Gambero Rosso, NiKo Romito tra i migliori chef d’Italia per la nona volta

Riconfermato tra i tre migliori chef d’Italia dal Gambero Rosso. È Niko Romito che con il suo Reale a Castel di Sangro conquista il primo posto nella Guida Ristoranti d’Italia 2026. A pari merito con l’Osteria Francescana di Massimo Bottura a Milano e Piazza Duomo di Enrico Crippa ad Alba che insieme all’abruzzese Reale hanno raggiunto il punteggio più alto.

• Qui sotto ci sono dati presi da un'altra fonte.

-- ==== Sys2Proof/Tests/Slice0.lean ====
section
/-! SUPPORT. The model's own tests: ill-formed terms refused, decoding of words written out from the spec's encodings, one-step
vectors of `95_test_vectors.md` (source values and vectors derived from the rules), the assembler's examples, and a witness for
the hypotheses of every
statement that has some. -/

namespace Sys2Proof.Tests

open Sys2Proof.Machine

/-! ## Well-formedness (`41_data_transfer.md` R120) -/

theorem test_wellformed_refuses_mov_m_m : (Instr.mov .m .m).wellFormed = false := by decide
theorem test_wellformed_admits_mov_m_a : (Instr.mov .m .a).wellFormed = true := by decide
theorem test_unassigned_is_not_assigned : Instr.unassigned08.assigned = false := by decide

/-! ## Decoding (`30_encoding.md` R88): every constructor, from its pattern written out bit by bit -/

theorem test_decode_carry_single :
    decodeTableWord 8 0b00110111 = some .stc ∧
    decodeTableWord 8 0b00111111 = some .cmc ∧
    decodeTableWord 8 0b00001100 = some (.inr .c) ∧
    decodeTableWord 8 0b00110101 = some (.dcr .m) ∧
    decodeTableWord 8 0b00101111 = some .cma ∧
    decodeTableWord 8 0b00100111 = some .daa ∧
    decodeTableWord 8 0b00000000 = some .nop := by
  decide

theorem test_decode_transfer :
    decodeTableWord 8 0b01111011 = some (.mov .a .e) ∧
    decodeTableWord 8 0b01110111 = some (.mov .m .a) ∧
    decodeTableWord 8 0b00010010 = some (.stax .d) ∧
    decodeTableWord 8 0b00001010 = some (.ldax .b) := by
  decide

theorem test_decode_accumulator :
    decodeTableWord 8 0b10000010 = some (.add .d) ∧
    decodeTableWord 8 0b10001001 = some (.adc .c) ∧
    decodeTableWord 8 0b10010111 = some (.sub .a) ∧
    decodeTableWord 8 0b10011101 = some (.sbb .l) ∧
    decodeTableWord 8 0b10100001 = some (.ana .c) ∧
    decodeTableWord 8 0b10101000 = some (.xra .b) ∧
    decodeTableWord 8 0b10110100 = some (.ora .h) ∧
    decodeTableWord 8 0b10111110 = some (.cmp .m) := by
  decide

theorem test_decode_rotate :
    decodeTableWord 8 0b00000111 = some .rlc ∧
    decodeTableWord 8 0b00001111 = some .rrc ∧
    decodeTableWord 8 0b00010111 = some .ral ∧
    decodeTableWord 8 0b00011111 = some .rar := by
  decide

theorem test_decode_register_pair :
    decodeTableWord 8 0b11110101 = some (.push .psw) ∧
    decodeTableWord 8 0b11100001 = some (.pop .h) ∧
    decodeTableWord 8 0b00111001 = some (.dad .sp) ∧
    decodeTableWord 8 0b00010011 = some (.inx .d) ∧
    decodeTableWord 8 0b00001011 = some (.dcx .b) ∧
    decodeTableWord 8 0b11101011 = some .xchg ∧
    decodeTableWord 8 0b11100011 = some .xthl ∧
    decodeTableWord 8 0b11111001 = some .sphl := by
  decide

theorem test_decode_immediate :
    decodeTableWord 24 0x3ABC31 = some (.lxi .sp 0x3ABC#16) ∧
    decodeTableWord 16 0x3C26 = some (.mvi .h 0x3C#8) ∧
    decodeTableWord 16 0x42C6 = some (.adi 0x42#8) ∧
    decodeTableWord 16 0xBECE = some (.aci 0xBE#8) ∧
    decodeTableWord 16 0x01D6 = some (.sui 0x01#8) ∧
    decodeTableWord 16 0x01DE = some (.sbi 0x01#8) ∧
    decodeTableWord 16 0x0FE6 = some (.ani 0x0F#8) ∧
    decodeTableWord 16 0x81EE = some (.xri 0x81#8) ∧
    decodeTableWord 16 0x0FF6 = some (.ori 0x0F#8) ∧
    decodeTableWord 16 0x40FE = some (.cpi 0x40#8) := by
  decide

theorem test_decode_direct :
    decodeTableWord 24 0x05B332 = some (.sta 0x05B3#16) ∧
    decodeTableWord 24 0x03003A = some (.lda 0x0300#16) ∧
    decodeTableWord 24 0x010A22 = some (.shld 0x010A#16) ∧
    decodeTableWord 24 0x025B2A = some (.lhld 0x025B#16) := by
  decide
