-- ==== Sys2Proof/Laws/State.lean ====
section
/-! SUPPORT. One lemma per field of the state per update: what the update leaves in that field.

Fields an update does not write come out unchanged. The fields it writes are given by the update's own
lemmas in the other files of this folder. -/

namespace Sys2Proof.Machine

/-! ### `setFreq` (FREQ[b] <- v) -/

section

variable (s : State) (b : Byte) (v : Nat)

@[simp] theorem State.setFreq_params : (s.setFreq b v).params = s.params := rfl
@[simp] theorem State.setFreq_total : (s.setFreq b v).total = s.total := rfl
@[simp] theorem State.setFreq_ndist : (s.setFreq b v).ndist = s.ndist := rfl
@[simp] theorem State.setFreq_node : (s.setFreq b v).node = s.node := rfl
@[simp] theorem State.setFreq_nnodes : (s.setFreq b v).nnodes = s.nnodes := rfl
@[simp] theorem State.setFreq_root : (s.setFreq b v).root = s.root := rfl
@[simp] theorem State.setFreq_rootValid : (s.setFreq b v).rootValid = s.rootValid := rfl
@[simp] theorem State.setFreq_len : (s.setFreq b v).len = s.len := rfl
@[simp] theorem State.setFreq_code : (s.setFreq b v).code = s.code := rfl
@[simp] theorem State.setFreq_cand : (s.setFreq b v).cand = s.cand := rfl
@[simp] theorem State.setFreq_candLen : (s.setFreq b v).candLen = s.candLen := rfl
@[simp] theorem State.setFreq_phase : (s.setFreq b v).phase = s.phase := rfl
@[simp] theorem State.setFreq_err : (s.setFreq b v).err = s.err := rfl
@[simp] theorem State.setFreq_errCmd : (s.setFreq b v).errCmd = s.errCmd := rfl
@[simp] theorem State.setFreq_errInfo : (s.setFreq b v).errInfo = s.errInfo := rfl
@[simp] theorem State.setFreq_laxEnd : (s.setFreq b v).laxEnd = s.laxEnd := rfl
@[simp] theorem State.setFreq_encBits : (s.setFreq b v).encBits = s.encBits := rfl
@[simp] theorem State.setFreq_decSyms : (s.setFreq b v).decSyms = s.decSyms := rfl
@[simp] theorem State.setFreq_encQ : (s.setFreq b v).encQ = s.encQ := rfl
@[simp] theorem State.setFreq_decQ : (s.setFreq b v).decQ = s.decQ := rfl
@[simp] theorem State.setFreq_rspQ : (s.setFreq b v).rspQ = s.rspQ := rfl
@[simp] theorem State.setFreq_held : (s.setFreq b v).held = s.held := rfl
@[simp] theorem State.setFreq_inReset : (s.setFreq b v).inReset = s.inReset := rfl
@[simp] theorem State.setFreq_cmdIn : (s.setFreq b v).cmdIn = s.cmdIn := rfl
@[simp] theorem State.setFreq_hostActs : (s.setFreq b v).hostActs = s.hostActs := rfl
@[simp] theorem State.setFreq_encOut : (s.setFreq b v).encOut = s.encOut := rfl
@[simp] theorem State.setFreq_decOut : (s.setFreq b v).decOut = s.decOut := rfl
@[simp] theorem State.setFreq_rspOut : (s.setFreq b v).rspOut = s.rspOut := rfl

end

/-! ### `setLen` (LEN[b] <- v) -/

section

variable (s : State) (b : Byte) (v : BitVec 8)
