-- ==== Sys2Proof/Tests/Slice0.lean ====
section
/-! SUPPORT. Tests: words written out from R195 and their decoding, the assembler's checks, one small
step per test with the expected value from spec/95_test_vectors.md, and for each statement with
hypotheses a witness that meets them. -/

open Sys2Proof Sys2Proof.Machine

namespace Sys2Proof.Tests

set_option Elab.async false

/-! ### States -/

/-- A block with the smallest parameters of R20, after reset. -/
def least : State := State.resetWith { freqW := 1, encQDepth := 255, decQDepth := 16, rspQDepth := 1 }

/-- V1 after `COUNTSTR "aaab"`: FREQ['a'] = 3, FREQ['b'] = 1, TOTAL = 4, NDIST = 2. -/
def counted : State :=
  { State.reset with
    freq := ((Vector.replicate 256 0).set 0x61 3).set 0x62 1, total := 4, ndist := 2#9 }

/-- V1 after BUILD: two leaves and their merge. -/
def built : State :=
  { counted with
    node := [{ freq := 3, leaf := true, sym := 0x61#8, left := 0#9, right := 0#9 },
             { freq := 1, leaf := true, sym := 0x62#8, left := 0#9, right := 0#9 },
             { freq := 4, leaf := false, sym := 0#8, left := 0#9, right := 1#9 }]
    nnodes := 3#10, root := 2#9, rootValid := true, phase := .built }

/-- V1 after WALK: a = "0", b = "1". -/
def walked : State :=
  { built with
    len := ((Vector.replicate 256 0#8).set 0x61 1#8).set 0x62 1#8
    code := ((Vector.replicate 256 0#256).set 0x61 0#256).set 0x62 1#256
    phase := .coded }

/-- A halted block: ILLEGAL recorded. -/
def halted : State := { State.reset with err := some .illegal, errCmd := 0xF0000000#32 }

/-- `'a'` and `'b'` both have the codeword "0". -/
def duplicated : State := (State.reset.setLen 0x61#8 1#8).setLen 0x62#8 1#8

/-- A candidate of 254 digits, all 0, and an empty table (DEC8, DEC9). -/
def longest : State := { State.reset with candLen := 254#8 }

/-- A candidate of 253 digits, all 0, and an empty table. -/
def nearly : State := { State.reset with candLen := 253#8 }

/-- The block holds `w` with every queue full. -/
def holding (w : Word) : State :=
  { least with held := some w, rspQ := [0#32], encQ := List.replicate 255 false
               decQ := List.replicate 16 0#8 }

/-! ### What the states above hold, read through the accessors -/

theorem counted_freqOf (b : Byte) :
    counted.freqOf b = if b = 0x62#8 then 1 else if b = 0x61#8 then 3 else 0 := by
  have h : counted.freqOf b = ((State.reset.setFreq 0x61#8 3).setFreq 0x62#8 1).freqOf b := rfl
  rw [h, setFreq_freqOf, setFreq_freqOf]
  simp [State.freqOf, State.reset, State.resetWith]

theorem walked_lenOf (b : Byte) :
    walked.lenOf b = if b = 0x62#8 then 1#8 else if b = 0x61#8 then 1#8 else 0#8 := by
  have h : walked.lenOf b = ((State.reset.setLen 0x61#8 1#8).setLen 0x62#8 1#8).lenOf b := rfl
  rw [h, setLen_lenOf, setLen_lenOf]
  simp [State.lenOf, State.reset, State.resetWith]

theorem counted_counts : CountsAgree counted := by
  have h0 : CountsAgree State.reset := countsAgree_of_zero rfl rfl rfl
  have h : CountsAgree ([0x61#8, 0x61#8, 0x61#8, 0x62#8].foldl State.countSymbol State.reset) :=
    countsAgree_countSymbol (countsAgree_countSymbol (countsAgree_countSymbol
      (countsAgree_countSymbol h0 (by decide) _) (by decide) _) (by decide) _) (by decide) _
  refine countsAgree_congr h (freq_ext fun b => ?_) rfl ?_ rfl
  · rw [foldl_countSymbol_freqOf, counted_freqOf]
    have : State.reset.freqOf b = 0 := by simp [State.freqOf, State.reset, State.resetWith]
    rw [this]
    by_cases h1 : b = 0x61#8
    · subst h1; decide
    · by_cases h2 : b = 0x62#8
      · subst h2; decide
      · simp [h1, h2, Ne.symm h1, Ne.symm h2]
  · simp [State.countSymbol]
    decide +kernel

theorem counted_leaves : counted.leaves = built.node.take 2 := by
  unfold State.leaves
  simp only [counted_freqOf]
  decide +kernel

theorem counted_build : perform .build counted = counted.buildTree :=
  perform_of_exec (by
    simp only [exec, execBuild, unlessHalted_of_none (show counted.err = none from rfl)]; rfl)

theorem counted_buildNodes : counted.buildTree.node = built.node :=
  (rfl : counted.buildTree.node = buildNodes counted.leaves).trans
    ((congrArg buildNodes counted_leaves).trans
      (by decide : buildNodes (built.node.take 2) = built.node))

/-- V1: two leaves and their merge, the first extracted on the right. -/
theorem test_build : (perform .build counted).node = built.node := by
  rw [counted_build, counted_buildNodes]

/-- V1: NNODES, ROOT and the rest of what BUILD leaves. -/
theorem test_build_rest : counted.buildTree = built := by
  rw [buildTree_frame, buildTree_rootValid, buildTree_root, buildTree_nnodes, counted_buildNodes]
  rfl

theorem counted_present_ne : counted.present ≠ [] :=
  List.ne_nil_of_mem (mem_present.mpr (by rw [counted_freqOf]; decide) : 0x61#8 ∈ _)

theorem counted_present_length : counted.present.length = 2 := counted_counts.ndist_eq.symm

/-- V1: the codewords of the tree, and the whole state WALK leaves. -/
theorem test_walk : built.treeCodes = [(0x61#8, [false]), (0x62#8, [true])] := by decide

theorem built_walk : perform .walk built = built.writeCodes :=
  perform_of_exec (by
    simp only [exec, execWalk, unlessHalted_of_none (show built.err = none from rfl)]; rfl)

theorem test_walk_rest : built.writeCodes = walked ∧ walked.statusWord = 0x102#32 := by
  refine ⟨?_, by decide⟩
  unfold State.writeCodes
  rw [test_walk]
  rfl

theorem built_tree : TreeAgrees built :=
  test_build_rest ▸ treeAgrees_buildTree counted_present_ne counted_counts

theorem walked_free : CodesPrefixFree walked :=
  test_walk_rest.1 ▸ writeCodes_prefixFree built_tree rfl

theorem walked_has (b : Byte) (h : b = 0x61#8 ∨ b = 0x62#8) : hasCode walked b := by
  unfold hasCode
  rw [walked_lenOf]
  rcases h with rfl | rfl <;> decide

theorem walked_codeword_a : walked.codeword 0x61#8 = [false] := by decide +kernel

theorem walked_codeword_b : walked.codeword 0x62#8 = [true] := by decide +kernel

theorem walked_decode : perform (.decode 1#4 2#16) walked =
    { walked with decQ := [0x61#8, 0x62#8], decSyms := 2#32 } := by
  refine perform_of_exec (exec_decode_of_takeEffect rfl (by decide) ?_)
  have h := feed_text [0x61#8, 0x62#8] (s := walked) rfl rfl walked_free fun b hb =>
    walked_has b (by simpa using hb)
  rw [List.flatMap_cons, List.flatMap_cons, walked_codeword_a, walked_codeword_b] at h
  exact h

/-- DEC1's last two digits, on V1's table. -/
theorem test_decode : (perform (.decode 1#4 2#16) walked).decQ = [0x61#8, 0x62#8] := by
  rw [walked_decode]

theorem none_present {s : State} (h : s.freq = State.reset.freq) : s.present = [] :=
  List.eq_nil_iff_forall_not_mem.mpr fun b hb =>
    mem_present.mp hb (by simp [State.freqOf, h, State.reset, State.resetWith])

theorem one_present {s : State} (h : s.freq = State.reset.freq) (b : Byte) :
    (s.countSymbol b).present = [b] := by
  refine List.perm_singleton.mp ((List.perm_ext_iff_of_nodup (present_nodup _)
    (List.nodup_singleton b)).mpr fun x => ?_)
  rw [mem_present, countSymbol_freqOf, List.mem_singleton]
  have : s.freqOf x = 0 := by simp [State.freqOf, h, State.reset, State.resetWith]
  by_cases hx : x = b <;> simp [hx, this]

/-- An empty table matches nothing. -/
theorem no_match {s : State} (h : s.len = State.reset.len) {ds : Digits} (hd : ds ≠ []) (x : Byte) :
    ¬ InMatch s ds x := fun hx => by
  have h1 := hx.1
  rw [show s.lenOf x = 0#8 by simp [State.lenOf, h, State.reset, State.resetWith]] at h1
  exact hd (List.length_eq_zero_iff.mp h1.symm)

/-- DEC9: NO_MATCH at the digit that would make 255, here digit 1, which has no effect. -/
theorem nearly_decode :
    perform (.decode 15#4 0#16) nearly =
      (nearly.extendCandidate false).raise .noMatch 1#4 (encode (.decode 15#4 0#16)) := by
  refine perform_of_exec ?_
  simp only [exec, execDecode, unlessHalted_of_none (show nearly.err = none from rfl)]
  rw [startWhen_of_le (by decide), show digitsOf 0#16 (digitCount 15#4) =
    [false] ++ false :: List.replicate 14 false by decide]
  have h1 : nearly.feedDigit false = .done (nearly.extendCandidate false) :=
    feedDigit_extend (no_match rfl (by simp)) (by simp [nearly])
  have h2 : (nearly.extendCandidate false).feedDigit false = .failed .noMatch :=
    feedDigit_noMatch (no_match rfl (by simp)) (by simp [nearly, State.extendCandidate])
  exact congrArg Host.Outcome.next
    (feedDigits_of_failed (digitsTakeEffect_cons h1 (.done _)) h2 _)

theorem test_decode_no_match :
    (fun t : State => (t.statusWord, t.errInfo, t.candLen)) (perform (.decode 15#4 0#16) nearly) =
      (0x50#32, 1#4, 254#8) := by
  rw [nearly_decode]; decide

/-- Two entries with the codeword "0": AMBIGUOUS at digit 0. -/
theorem duplicated_match (b : Byte) (h : b = 0x61#8 ∨ b = 0x62#8) :
    InMatch duplicated (duplicated.candidate ++ [false]) b := by
  refine inMatch_iff_codeword.mpr ?_
  rcases h with rfl | rfl <;> decide +kernel

theorem duplicated_decode :
    perform (.decode 0#4 0#16) duplicated =
      duplicated.raise .ambiguous 0#4 (encode (.decode 0#4 0#16)) := by
  refine perform_of_exec ?_
  simp only [exec, execDecode, unlessHalted_of_none (show duplicated.err = none from rfl)]
  rw [startWhen_of_le (by decide)]
  exact congrArg _ (feedDigits_of_failed (pre := []) (d := false) (post := []) (.done _)
    (feedDigit_ambiguous (by decide) (duplicated_match 0x61#8 (.inl rfl))
      (duplicated_match 0x62#8 (.inr rfl))) _)

/-! ### The decoder: one word of every family, bit by bit from R195 -/

theorem test_decode_system :
    decode 0b0000_0000_0000_0000_0000_0000_0000_0000#32 = .instr .nop ∧
    decode 0b0000_0001_0000_0000_0000_0000_0000_0000#32 = .instr .clear ∧
    decode 0b0000_0101_0000_0000_0000_0000_0000_0001#32 = .instr (.wrcfg true) ∧
    decode 0b0000_0110_0000_0000_0000_0000_0000_1111#32 = .instr (.rdreg 15#4) := by decide

theorem test_decode_tree :
    decode 0b0000_0010_0000_0000_0000_0000_0000_0000#32 = .instr .build ∧
    decode 0b0000_0011_0000_0000_0000_0000_0000_0000#32 = .instr .walk ∧
    decode 0b1001_0000_0000_0000_0000_0011_1111_1111#32 = .instr (.rdnode 511#9 true) := by decide

theorem test_decode_symbol :
    decode 0b0001_1111_1111_0000_0000_0000_0000_0000#32 = .instr (.count 0xFF#8) ∧
    decode 0b0010_0000_0000_0000_0000_0000_0000_0000#32 = .instr (.encode 0x00#8) ∧
    decode 0b1000_0110_0001_0000_0000_0000_0000_0000#32 = .instr (.rdfreq 0x61#8) := by decide

theorem test_decode_stream :
    decode 0b0011_0000_0000_0001_1111_1111_1111_1101#32 = .instr (.decode 1#4 0xFFFD#16) ∧
    decode 0b0000_0100_0000_0000_0000_0000_0000_0000#32 = .instr .decend := by decide

theorem test_decode_table :
    decode 0b0100_1111_1111_0000_0000_0000_1111_1111#32 = .instr (.ldlen 0xFF#8 255#8) ∧
    decode 0b0101_1111_1111_1111_0001_0010_0011_0100#32 = .instr (.ldchunk 0xFF#8 15#4 0x1234#16) ∧
    decode 0b0110_0110_0010_0000_0000_0000_0000_0000#32 = .instr (.rdlen 0x62#8) ∧
    decode 0b0111_0110_0010_0000_0000_0000_0000_0000#32 = .instr (.rdchunk 0x62#8 0#4) := by decide

/-- The illegal words of spec/95 section 2.1, each rejected for its own reason. -/
theorem test_decode_rejects :
    decode 0x10000001#32 = .reject (.reservedBits "COUNT") ∧
    decode 0x00000001#32 = .reject (.reservedBits "NOP") ∧
    decode 0x30100000#32 = .reject (.reservedBits "DECODE") ∧
    decode 0x90000400#32 = .reject (.reservedBits "RDNODE") ∧
    decode 0x07000000#32 = .reject (.reservedFunction 7#4) ∧
    decode 0xA0000000#32 = .reject (.reservedOpcode 0xA#4) := by decide

/-- The words of R211's column that spec/95 prints. -/
theorem test_encode_words :
    encode (.count 0x61#8) = 0x16100000#32 ∧ encode (.decode 3#4 8#16) = 0x30030008#32 ∧
    encode (.ldchunk 0x78#8 15#4 0x3FFF#16) = 0x578F3FFF#32 ∧
    encode (.rdnode 2#9 true) = 0x90000202#32 := by decide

Un risultato che riempie di orgoglio l’intera comunità altosangrina a partire dal primo cittadino, nonché presidente della Provincia dell’Aquila Angelo Caruso per il quale “a Castel di Sangro Niko Romito continua a scrivere la storia della gastronomia italiana, radicata nella tradizione ma proiettata verso il futuro attraverso l’innovazione”. Un talento quello dello chef abruzzese che “riportano l’Abruzzo e Castel di Sangro ai vertici della cucina italiana” ha aggiunto Caruso sottolineando come il ristorante Reale rappresenti un “punto di riferimento della cucina italiana contemporanea, dove rigore, ricerca e sperimentazione si uniscono alla valorizzazione del territorio”.

A confermarlo lo stesso Romito che commentando il riconoscimento ha spiegato che “la cucina italiana non è mai stata così in salute e che i giovani talenti oggi non cercano teatralità ma isolamento e specializzazione, superando il provincialismo”. Parole che secondo il sindaco Caruso “raccontano perfettamente anche lo spirito di Castel di Sangro, una comunità capace di coniugare autenticità e innovazione, tradizione e futuro. Proprio come la cucina di Niko Romito capace di parlare al mondo partendo dal cuore dell’Abruzzo”.

Un riconoscimento quello al Reale di Niko Romito che, conclude Caruso, “conferma come il talento radicato in un territorio autentico possa diventare esempio e ispirazione per tutti”.